I switched hostels this trip, as while I really liked the other, I wanted to try something different. In the new hostel, I met a man with an interesting approach to travelling.


For the last 30 years (he is now 60), Martin has been traveling the world on a bicycle, taking at least one long trip per year. This year, he brought his bicycle from Holland to Buenos Aires, and travelled from there to Bariloche and Salta, then through Bolivia into Paraguay and Uruguay, and was on his way back out of Buenos, having completed 4 and a half months, clocking over 10,000 kilometers.


Quite a story really… makes me think about popping over to Holland on my next trip to join him for a month of travel on a bicycle.

Posted by jessho 11:56 Archived in Argentina Tagged tango buenos_aires san_telmo recoleta steak gaucho estancia milonga tango_shoes Comments (0)

Patagonia, Chile: Torres del Paine

Trekking the W in Chile


Featured in most guide books of South America, the trekking in the Patagonian national park of Torres del Paine is known to be one of the most spectacular hikes in the world. With the option of doing a full 8 day circuit, or a 4 day hike in a "W" shape around the front of the mountain range, there were hikers and trekkers of all sorts enjoying the scenery. We chose just to do the W, taking 3 nights and 4 days from west to east, and were blessed with 4 days of perfect weather for the trip.


Having heard it was a challenging hike, we prepared ourselves mentally for the worst, but after having completed the gruelling Frey to Jakob trek in Bariloche, it was surprisingly easy. There was amazing scenery throughout all the walks, and of course a few standout lookout points. The first was the panoramic view of the Glacier Grey, just a short uphill walk from the catamaran drop-off point.
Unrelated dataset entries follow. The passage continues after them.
-- ==== Sys2Proof/WellFormed.lean ====
section
/-! DEFINITION. Well-formed instructions: the combinations of fields that the encodings admit (04 R99, R101) and the ranges
of the data that steps without an encoding carry. -/

namespace Sys2Proof

/-- X = 1 with SZ = 3 is reserved (04 R99). -/
def sizeOk (z : Size) (x : Bool) : Bool := !(x && z == .d)

def coreOk (core : Nat) : Bool := core < 2048
def cxOk (cx : Nat) : Bool := cx < 5
def lowOk (cx : Nat) : Bool := cx < 4
def dieOk (die : Nat) : Bool := die < 8

/-- Whether the fields of an instruction are ones that its encoding, or its step, admits. -/
def Instr.wf : Instr → Bool
  | .ld _ z x _ _ _ => sizeOk z x
  | .ldx _ z x _ _ _ => sizeOk z x
  | .ldv _ z x _ _ => sizeOk z x
  | .lda _ _ r _ _ _ => r == .acq || r == .sc
  | .stl _ _ r _ _ _ => r == .rel || r == .sc
  | .fence _ _ r => r != .relaxed
  | .queuePop core _ => coreOk core
  | .queuePush core cx q _ => coreOk core && cxOk cx && 12 ≤ q.toNat
  | .preqWrite core _ => coreOk core
  | .migrWrite core cx _ => coreOk core && lowOk cx
  | .migrateWithdrawal core cx => coreOk core && lowOk cx
  | .migrate core cx => coreOk core && lowOk cx
  | .migrationMove core cx => coreOk core && lowOk cx
  | .clusterEstimate die cluster => dieOk die && cluster < 16
  | .clusterSensorSample die cluster _ => dieOk die && cluster < 16
  | .peerStorePerm core cx => coreOk core && cxOk cx
  | .launchCoreStart _ core => coreOk core
  | .boundQueuePush core _ => coreOk core
  | .messageSelection core => coreOk core
  | .priority1Entry core => coreOk core
  | .deadmsg core cx => coreOk core && cxOk cx
  | .mailboxStoreLanding core _ => coreOk core
  | .mtakeService core _ => coreOk core
  | .contextWake core cx => coreOk core && cxOk cx
  | .fairnessBoundary core cx => coreOk core && lowOk cx
  | .idleExpiry core cx => coreOk core && lowOk cx
  | .hmaskTimeout core cx => coreOk core && lowOk cx
  | .contextFill core => coreOk core
  | .contextSpill core => coreOk core
  | .spillRestore core _ => coreOk core
  | .pendingRecordRelease core slot => coreOk core && slot < 256
  | .paddockDispatch die => dieOk die
  | .paddockAging die _ => dieOk die
  | .classWaitExpiry die _ => dieOk die
  | .copyEngineAccept core cx => coreOk core && cxOk cx
  | .copyfail core cx => coreOk core && cxOk cx
  | .copyfault core cx => coreOk core && cxOk cx
  | .drainHoldRelease core _ => coreOk core
  | .pageWalk core cx _ => coreOk core && cxOk cx
  | .replicaApply die => dieOk die
  | .matrixUnitExecute core => coreOk core
  | .matrixStatusPush core => coreOk core
  | .forwardHoldRelease core _ => coreOk core
  | .rankUnitExecute core => coreOk core
  | .rankEntryProcessing core _ => coreOk core
  | .rankResultPush core _ => coreOk core
  | .numericDeferred core cx => coreOk core && cxOk cx
  | .memerrDeferred core cx => coreOk core && cxOk cx
  | .watchdog core => coreOk core
  | .preempt core cx => coreOk core && lowOk cx
  | .preemptForced core cx => coreOk core && lowOk cx
  | .heldSystemEffect core cx => coreOk core && cxOk cx
  | _ => true

end Sys2Proof
end

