-- ==== Sys2Proof/Machine/Dispatch.lean ====
section
/-! DEFINITION. The meaning of every instruction: one arm per constructor of Instr, each one call. -/

namespace Sys2Proof.Machine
Of course the most breathtaking sight of all was reaching the Torres on the last morning to watch the sunrise. After a steep climb in the dark for an hour, we finally saw the peaks, just in time to catch the orange and pink skies on one side, and the luminescent glow of the Torres on the other. That combined with a cup of hot tea and chocolate biscuits we had been saving the whole trip, made it a damn near perfect morning.


As every trip has its ups and downs, this one was no different. For us the minuses included seeing parts of the park that had recently been burned down by a careless hiker who stupidly tried to burn his toilet paper, leading to numerous signs around the trail advising trekkers to NOT burn toilet paper. Ridiculous when you think about it. This, along with an unwelcome mouse in our tent at one of the campsites, and the temperature drop at night, just about sums up our negative points for the trip. Oh, and we also missed our bus on the last day, leading to a 3 hour additional wait at the park entrance, although we did manage to see a herd of guanacos and a hungry looking fox during the wait, so it was not a total loss.
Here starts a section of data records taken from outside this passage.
-- ==== Sys2Proof/Safety/Vector.lean ====
section
/-! DEFINITION. The words of the claims about vector instructions: element-wise operations over exact integers and numbers, conversions, moves, reduction trees, and the places that a vector access reaches (03, 07). -/

namespace Sys2Proof.Machine

/-- Element i, of width w, of a vector register (07 R170). -/
def velem (w : Nat) (v : VWord) (i : Nat) : Nat := v.toNat / 2 ^ (w * i) % 2 ^ w

/-- The rounding environment of the executing context (03 R72): the draw of a lane under `sr` is that of R72. -/
def State.env (s : State) (mode : Nat) (sat : Bool) : Rnd :=
  ⟨mode, sat, fun lane => if mode = 5 then srDraw s.ctx.num.seed.toNat s.cx s.ctx.num.srCount.toNat lane else 0⟩

/-- exec answers, for an instruction whose lanes raise the flags `fl` and whose register effect is f: with no flag enabled, the flags
join FLAGS and f is done, `tick` advancing the stochastic counter; with one, NUMERIC is performed and nothing is written (03 R79, R80). -/
def State.Delivers (s : State) (i : Instr) (sp tick : Bool) (fl : List (Nat × Nat)) (f : Ctx → Ctx) : Prop :=
  ∀ all, (∀ b, bitOf all b = true ↔ ∃ e ∈ fl, bitOf e.2 b = true) →
    ((∀ e ∈ fl, e.2 &&& fld s.ctx.num.flagen 6 0 = 0) → exec i s = .next (s.after sp 4 (fun c =>
      { f c with num := { c.num with flags := c.num.flags ||| W all, srCount := if tick then c.num.srCount + 1 else c.num.srCount } })))
    ∧ (∀ m, (∀ j, bitOf m j = true ↔ ∃ e ∈ fl, e.1 = j ∧ e.2 &&& fld s.ctx.num.flagen 6 0 ≠ 0) →
        (∃ e ∈ fl, e.2 &&& fld s.ctx.num.flagen 6 0 ≠ 0) →
        exec i s = .next (s.raised { eff := 0x00A, arg := W all, lanes := W m }))

/-- An element-wise instruction (07 R175): its form, the formats it accepts, whether it rounds under VT.RM, whether it has SAT, and the
result of a lane from the format, the rounding environment, the lane number, and the elements of Va, Vb and the old Vd. -/
structure LaneOp where
  form : Bool → Bool → PReg → Reg → Reg → Reg → Instr
  ok : Nat → Prop
  rounds : Bool
  sats : Bool
  elem : Nat → Rnd → Nat → Nat → Nat → Nat → Res

/-- The rows of 07 Table 7.3, over the exact integers (07 R176). -/
def intLanes : List LaneOp :=
  [ ⟨fun s t p d a b => .vadd s t p d a b, (· ≤ 6), false, true, fun f r _ x y _ => intRule f r.sat (intOf f x + intOf f y)⟩,
    ⟨fun s t p d a b => .vsub s t p d a b, (· ≤ 6), false, true, fun f r _ x y _ => intRule f r.sat (intOf f x - intOf f y)⟩,
    ⟨fun s t p d a b => .vmul s t p d a b, (· ≤ 6), false, true, fun f r _ x y _ => intRule f r.sat (intOf f x * intOf f y)⟩,
    ⟨fun s _ p d a b => .vmulh s p d a b, (· ≤ 6), false, false, fun f _ _ x y _ => ⟨intCode f (intOf f x * intOf f y / 2 ^ fmtWidth f), 0⟩⟩,
    ⟨fun s _ p d a b => .vmin s p d a b, (· ≤ 6), false, false, fun f r _ x y _ => intRule f r.sat (min (intOf f x) (intOf f y))⟩,
    ⟨fun s _ p d a b => .vmax s p d a b, (· ≤ 6), false, false, fun f r _ x y _ => intRule f r.sat (max (intOf f x) (intOf f y))⟩,
    ⟨fun s _ p d a b => .vand s p d a b, (· ≤ 6), false, false, fun _ _ _ x y _ => ⟨x &&& y, 0⟩⟩,
    ⟨fun s _ p d a b => .vor s p d a b, (· ≤ 6), false, false, fun _ _ _ x y _ => ⟨x ||| y, 0⟩⟩,
    ⟨fun s _ p d a b => .vxor s p d a b, (· ≤ 6), false, false, fun _ _ _ x y _ => ⟨x ^^^ y, 0⟩⟩,
    ⟨fun s _ p d a b => .vshl s p d a b, (· ≤ 6), false, false, fun f _ _ x y _ => ⟨if fmtWidth f ≤ y then 0 else x * 2 ^ y, 0⟩⟩,
    ⟨fun s _ p d a b => .vshr s p d a b, (· ≤ 6), false, false, fun f _ _ x y _ => ⟨if fmtWidth f ≤ y then 0 else x / 2 ^ y, 0⟩⟩,
    ⟨fun s _ p d a b => .vsar s p d a b, (· ≤ 6), false, false,
      fun f _ _ x y _ => ⟨wrapTo (fmtWidth f) (toSigned (fmtWidth f) x / 2 ^ min y (fmtWidth f - 1)), 0⟩⟩,
    ⟨fun s t p d a _ => .vabs s t p d a, (· ≤ 6), false, true, fun f r _ x _ _ => intRule f r.sat (intOf f x).natAbs⟩ ]

/-- The rows of 07 Table 7.5 that give an element, and VSCALE (07 R178 to R180, R182). -/
def floatLanes : List LaneOp :=
  [ ⟨fun s t p d a b => .vfadd s t p d a b, (12 ≤ ·), true, true, fun f r i x y _ => fAdd f r i (numOf f x) (numOf f y)⟩,
    ⟨fun s t p d a b => .vfsub s t p d a b, (12 ≤ ·), true, true, fun f r i x y _ => fAdd f r i (numOf f x) (numOf f y).negate⟩,
    ⟨fun s t p d a b => .vfmul s t p d a b, (12 ≤ ·), true, true, fun f r i x y _ => fMul f r i (numOf f x) (numOf f y)⟩,
    ⟨fun s t p d a b => .vfma s t p d a b, (12 ≤ ·), true, true, fun f r i x y z => fMa f r i (numOf f x) (numOf f y) (numOf f z)⟩,
    ⟨fun s t p d a b => .vfms s t p d a b, (12 ≤ ·), true, true, fun f r i x y z => fMa f r i (numOf f x) (numOf f y) (numOf f z).negate⟩,
    ⟨fun s t p d a b => .vfnma s t p d a b, (12 ≤ ·), true, true, fun f r i x y z => fMa f r i (numOf f x).negate (numOf f y) (numOf f z)⟩,
    ⟨fun s t p d a b => .vfdiv s t p d a b, (12 ≤ ·), true, true, fun f r i x y _ => fDiv f r i (numOf f x) (numOf f y)⟩,
    ⟨fun s t p d a _ => .vfsqrt s t p d a, (12 ≤ ·), true, true, fun f r i x _ _ => fSqrt f r i (numOf f x)⟩,
    ⟨fun s t p d a _ => .vfrcp s t p d a, (12 ≤ ·), true, true, fun f r i x _ _ => fDiv f r i (.fin (Exact.of false 1 0)) (numOf f x)⟩,
    ⟨fun s t p d a _ => .vfrsq s t p d a, (12 ≤ ·), true, true, fun f r i x _ _ => fRsq f r i (numOf f x)⟩,
    ⟨fun s _ p d a b => .vfmin s p d a b, (12 ≤ ·), false, false, fun f _ _ x y _ => fPick f false x y⟩,
    ⟨fun s _ p d a b => .vfmax s p d a b, (12 ≤ ·), false, false, fun f _ _ x y _ => fPick f true x y⟩,
    ⟨fun s _ p d a _ => .vfclass s p d a, (12 ≤ ·), false, false, fun f _ _ x _ _ => ⟨fClass f x, 0⟩⟩,
    ⟨fun s t p d a b => .vscale s t p d a b, (12 ≤ ·), true, true, fun f r i x y _ =>
      match numOf f x with
      | .fin v => roundNum f r.mode r.sat (r.rho i) (.fin (v.scale (max (-10000) (min 10000 (toSigned (fmtWidth f) y)))))
      | v => roundNum f r.mode r.sat (r.rho i) v⟩ ]

/-- The conditions of VCMP over the integers (07 Table 7.4). -/
def intHolds (cond : Nat) (x y : Int) : Prop :=
  (cond = 0 → x = y) ∧ (cond = 1 → x ≠ y) ∧ (cond = 2 → x < y) ∧ (cond = 3 → y ≤ x) ∧ (cond = 4 → x ≤ y) ∧ (cond = 5 → y < x)

/-- The conditions of VFCMP (07 Table 7.4): a NaN operand makes it unordered. -/
def numHolds (cond : Nat) (x y : Num) : Prop :=
  (cond = 0 → anyNan [x, y] = false ∧ ordNum x y = .eq) ∧ (cond = 1 → anyNan [x, y] = true ∨ ordNum x y ≠ .eq)
  ∧ (cond = 2 → anyNan [x, y] = false ∧ ordNum x y = .lt) ∧ (cond = 3 → anyNan [x, y] = false ∧ ordNum x y ≠ .lt)
  ∧ (cond = 4 → anyNan [x, y] = false ∧ ordNum x y ≠ .gt) ∧ (cond = 5 → anyNan [x, y] = false ∧ ordNum x y = .gt)
  ∧ (cond = 6 → anyNan [x, y] = true) ∧ (cond = 7 → anyNan [x, y] = false)

/-- The flag of a lane of VFCMP (07 R177): NV for a signalling NaN, and for any NaN under an ordering condition. -/
def compareFlag (cond : Nat) (x y : Num) : Nat :=
  if anySig [x, y] = true ∨ (anyNan [x, y] = true ∧ 2 ≤ cond ∧ cond ≤ 5) then 16 else 0

/-- The predicate instructions (07 R188): the form, and what bit j of the result tells about the operands. -/
def predRows : List ((Bool → PReg → PReg → PReg → Instr) × (Word → Word → Word → Prop)) :=
  [ (fun s d a b => .pand s d a b, fun x y r => ∀ j, flag r j = (flag x j && flag y j)),
    (fun s d a b => .por s d a b, fun x y r => ∀ j, flag r j = (flag x j || flag y j)),
    (fun s d a b => .pxor s d a b, fun x y r => ∀ j, flag r j = (flag x j != flag y j)),
    (fun s d a _ => .pnot s d a, fun x _ r => ∀ j < 64, flag r j = !flag x j),
    (fun s d a _ => .pcnt s d a, fun x _ r => r.toNat = ((List.range 64).filter (fun j => flag x j)).length),
    (fun s d a _ => .pfirst s d a, fun x _ r => ∀ j < 64, flag r j = true ↔ flag x j = true ∧ ∀ k < j, flag x k = false),
    (fun s d a _ => .pset s d a, fun x _ r => ∀ j < 64, flag r j = true ↔ j < x.toNat) ]

/-- The lanes of a result register: element j, of width w, is the code of rs j, and the flags of the lanes are delivered (07 R175). -/
def State.Lanes (s : State) (i : Instr) (sp tick : Bool) (w : Nat) (d : Reg) (rs : Nat → Res) : Prop :=
  ∃ v, (∀ j < 512 / w, velem w v j = (rs j).code % 2 ^ w)
    ∧ s.Delivers i sp tick ((List.range (512 / w)).map (fun j => (j, (rs j).fl))) (fun c => c.setV d v)

/-- The moves whose active elements are `elem j` and whose other elements stay (07 Table 7.8): the form, and element j from w, Ga, Gb and
the elements of Va, Vb, the old Vd, and the predicate. -/
def moveRows (n : Nat) : List ((Bool → PReg → Reg → Reg → Reg → Instr) ×
    (Nat → Word → Word → (Nat → Nat) → (Nat → Nat) → (Nat → Nat) → (Nat → Bool) → Nat → Nat)) :=
  [ (fun s p d a _ => .vmov s p d a, fun _ _ _ x _ _ _ j => x j),
    (fun s p d a _ => .vbcast s p d a, fun w ga _ _ _ _ _ _ => ga.toNat % 2 ^ w),
    (fun s p d a b => .vshuf s p d a b, fun _ _ _ x y _ _ j => x (y j % n)),
    (fun s p d a b => .vperm s p d a b, fun _ _ _ x y old _ j => if old j % (2 * n) < n then x (old j % (2 * n)) else y (old j % (2 * n) - n)),
    (fun s p d a b => .vslide s p d a b, fun _ _ gb x _ _ _ j => if 0 ≤ (j : Int) + gb.toInt ∧ (j : Int) + gb.toInt < n then x ((j : Int) + gb.toInt).toNat else 0),
    (fun s p d a _ => .vexpand s p d a, fun _ _ _ x _ _ act j => x ((List.range j).filter act).length) ]

/-- Node i of level k of the reduction tree (03 R88): its lowest participating lane and its value, none if no lane below it takes part. -/
def redNode (f : Nat → Nat → Nat → Res) (x : Nat → Nat) (act : Nat → Bool) : Nat → Nat → Option (Nat × Nat)
  | 0, i => if act i then some (i, x i) else none
  | k + 1, i =>
    match redNode f x act k (2 * i), redNode f x act k (2 * i + 1) with
    | some (m, u), some (_, v) => some (m, (f m u v).code)
    | some u, none => some u
    | none, v => v

/-- The flags of node i of level k + 1, in the lane that it rounds in. -/
def redFlag (f : Nat → Nat → Nat → Res) (x : Nat → Nat) (act : Nat → Bool) (k i : Nat) : Option (Nat × Nat) :=
  match redNode f x act k (2 * i), redNode f x act k (2 * i + 1) with
  | some (m, u), some (_, v) => some (m, (f m u v).fl)
  | _, _ => none

/-- The flags of a tree over 2^K lanes. -/
def redFlags (f : Nat → Nat → Nat → Res) (x : Nat → Nat) (act : Nat → Bool) (K : Nat) : List (Nat × Nat) :=
  (List.range K).flatMap (fun k => (List.range (2 ^ (K - 1 - k))).filterMap (redFlag f x act k))

/-- The reductions of floating-point formats (07 R186, 03 R88): the form, whether it rounds, the node operation, and an empty root. -/
def floatReductions : List ((Bool → Bool → PReg → Reg → Reg → Instr) × Bool × (Nat → Rnd → Nat → Nat → Nat → Res) × (Nat → Nat)) :=
  [ (fun s t p d a => .vredadd s t p d a, true, fun f r i x y => fAdd f r i (numOf f x) (numOf f y), fun _ => 0),
    (fun s _ p d a => .vredmax s p d a, false, fun f _ _ x y => fPick f true x y, fmtNaN),
    (fun s _ p d a => .vredmin s p d a, false, fun f _ _ x y => fPick f false x y, fmtNaN) ]

/-- The reductions of integer formats: the form, the rule for the result, and which integer z it is of: the total, the greatest or the least of the values of the lanes that take part, started from the format's bound (03 R88). -/
def intReductions : List ((Bool → Bool → PReg → Reg → Reg → Instr) × (Nat → Bool → Int → Res) × (Nat → (Nat → Int) → List Nat → Int → Prop)) :=
  [ (fun s t p d a => .vredadd s t p d a, intRule, fun _ v l z => z = (l.map v).sum),
    (fun s _ p d a => .vredmax s p d a, fun f _ z => ⟨intCode f z, 0⟩, fun f v l z => (intMin f ≤ z ∧ ∀ j ∈ l, v j ≤ z) ∧ (z = intMin f ∨ ∃ j ∈ l, z = v j)),
    (fun s _ p d a => .vredmin s p d a, fun f _ z => ⟨intCode f z, 0⟩, fun f v l z => (z ≤ intMax f ∧ ∀ j ∈ l, z ≤ v j) ∧ (z = intMax f ∨ ∃ j ∈ l, z = v j)) ]

/-- The width of an element under VT.EF. -/
def State.ew (s : State) : Nat := fmtWidth (fld s.ctx.num.vt 3 0)

/-- The address of element i of a vector access (07 Table 7.10). -/
def State.elemAddr (s : State) (k : VAddr) (a b : Reg) (i : Nat) : Word :=
  match k with
  | .contiguous => s.ctx.g a + s.ctx.g b + W (i * (s.ew / 8))
  | .strided => s.ctx.g a + W i * s.ctx.g b
  | .indexed _ => s.ctx.g a + W (velem s.ew (s.ctx.regs.getV b) i * (s.ew / 8))

/-- Element i lies at or past GLIM (07 R190). -/
def State.past (s : State) (k : VAddr) (b : Reg) (i : Nat) : Bool :=
  match k with
  | .indexed _ => fld s.ctx.num.vt 47 16 != 0 && decide (fld s.ctx.num.vt 47 16 ≤ velem s.ew (s.ctx.regs.getV b) i)
  | _ => false

/-- The active elements, and those of them that are accessed (07 R190). -/
def State.active (s : State) (p : PReg) : List Nat := (List.range (512 / s.ew)).filter (fun i => flag (s.ctx.regs.getP p) i)

def State.taking (s : State) (k : VAddr) (p : PReg) (b : Reg) : List Nat := (s.active p).filter (fun i => !s.past k b i)

/-- Each element finds its home, through the leaf named with it, after the translations of the elements before it; t is the state then
(07 R190 pass 3). -/
def State.AllPlaced (acc : Acc) (n : Nat) : State → List (Lane × Option Leaf) → State → Prop
  | s, [], t => t = s
  | s, (x, l) :: r, t => s.locate s.pid s.ctx.space.ptroot s.ctx.stat.sup acc x.ea n true false = .ok (x.home, l)
      ∧ State.AllPlaced acc n (s.translated x.ea l) r t

/-- The elements of a vector access pass the checks of R190, no stack rule moves one, and L holds the places of those accessed; t is the
state once they are translated. -/
structure State.VAccess (s : State) (acc : Acc) (k : VAddr) (p : PReg) (a b : Reg) (L : List (Lane × Option Leaf)) (t : State) : Prop where
  gate : s.noAcquire
  aligned : ∀ i ∈ s.active p, (s.elemAddr k a b i).toNat % (s.ew / 8) = 0 ∧ (s.elemAddr k a b i).toNat < 2 ^ 52
  stack : a = 31 → ∀ i ∈ s.active p, s.ctx.space.sklo.toNat ≤ (s.elemAddr k a b i).toNat
    ∧ (s.ctx.stat.emrg = true → s.ctx.space.skhi.toNat - 512 ≤ (s.elemAddr k a b i).toNat)
  limit : k = .indexed true → ∀ i ∈ s.active p, s.past k b i = false
  lanes : L.map (fun e => (e.1.i, e.1.ea)) = (s.taking k p b).map (fun i => (i, s.elemAddr k a b i))
  placed : State.AllPlaced acc (s.ew / 8) (s.issued 4) L t

/-- The bytes of an element in the core's own scratchpad can be accessed at once (10 R267, 11 R291). -/
def State.nearFree (s : State) (n : Nat) (x : Lane) : Prop :=
  ∀ off, x.home = .spad s.pid off → s.marked s.pid off n = false ∧ s.ownAlias (spadKey s.pid off) n = false

/-- P7 takes the elements past GLIM of a form that is not strict (07 R190). -/
def State.putPast (s : State) (k : VAddr) (p : PReg) (b : Reg) (t : State) : State :=
  if k.loose then t.modCtx (fun c => c.setP 7 (W (maskOf ((s.active p).filter (fun i => s.past k b i))))) else t

def vectorLoads (sp strict : Bool) (p : PReg) (d a b : Reg) : List (Instr × VAddr) :=
  [(.vld sp p d a b, .contiguous), (.vlds sp p d a b, .strided), (.vgather sp strict p d a b, .indexed strict)]

def vectorStores (sp strict : Bool) (p : PReg) (d a b : Reg) : List (Instr × VAddr) :=
  [(.vst sp p d a b, .contiguous), (.vsts sp p d a b, .strided), (.vscatter sp strict p d a b, .indexed strict)]

/-- The elements in the core's own scratchpad are written in ascending element order (07 R193, R195). -/
def State.nearStored (s : State) (n : Nat) (data : Nat → Nat) (l : List Lane) : State := l.foldl (fun u x => u.wr x.home.key (bytesOf n (data x.i))) s

/-- A byte of the element that a lane stores. -/
def Lane.covers (x : Lane) (n j : Nat) : Prop := x.home.key ≤ j ∧ j < x.home.key + n

end Sys2Proof.Machine
end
If you're planning your trip here, here are a couple of tips:
- Bringing a stove for a cup of tea for the sunrise is a grand idea
- A walking stick or trekking pole is a godsend
- Don't burn the toilet paper
- And after 4-8 days on the trail, do NOT sit downwind from hikers that take their shoes off.

Posted by jessho 18:31 Archived in Chile Comments (0)

Patagonia, Argentina side

The sights of El Chalten and El Calafate

El Chalten


A tiny town known only for its trekking and famous views of Mount Fitzoy mountain range, El Chalten becomes quite deserted once the weather turns cold. We again lucked out with the weather, managing to hike up to Laguna de los Tres on a sunny, cloudless day, but stayed just for that as the next day the weather turned gloomy and overcast again. After our last 3 day stint in the Lakes District, it was nice to be able to do the hike without the burden of carrying all our camping gear and food with us, making it a steep, but otherwise relatively easy trek to the mirador.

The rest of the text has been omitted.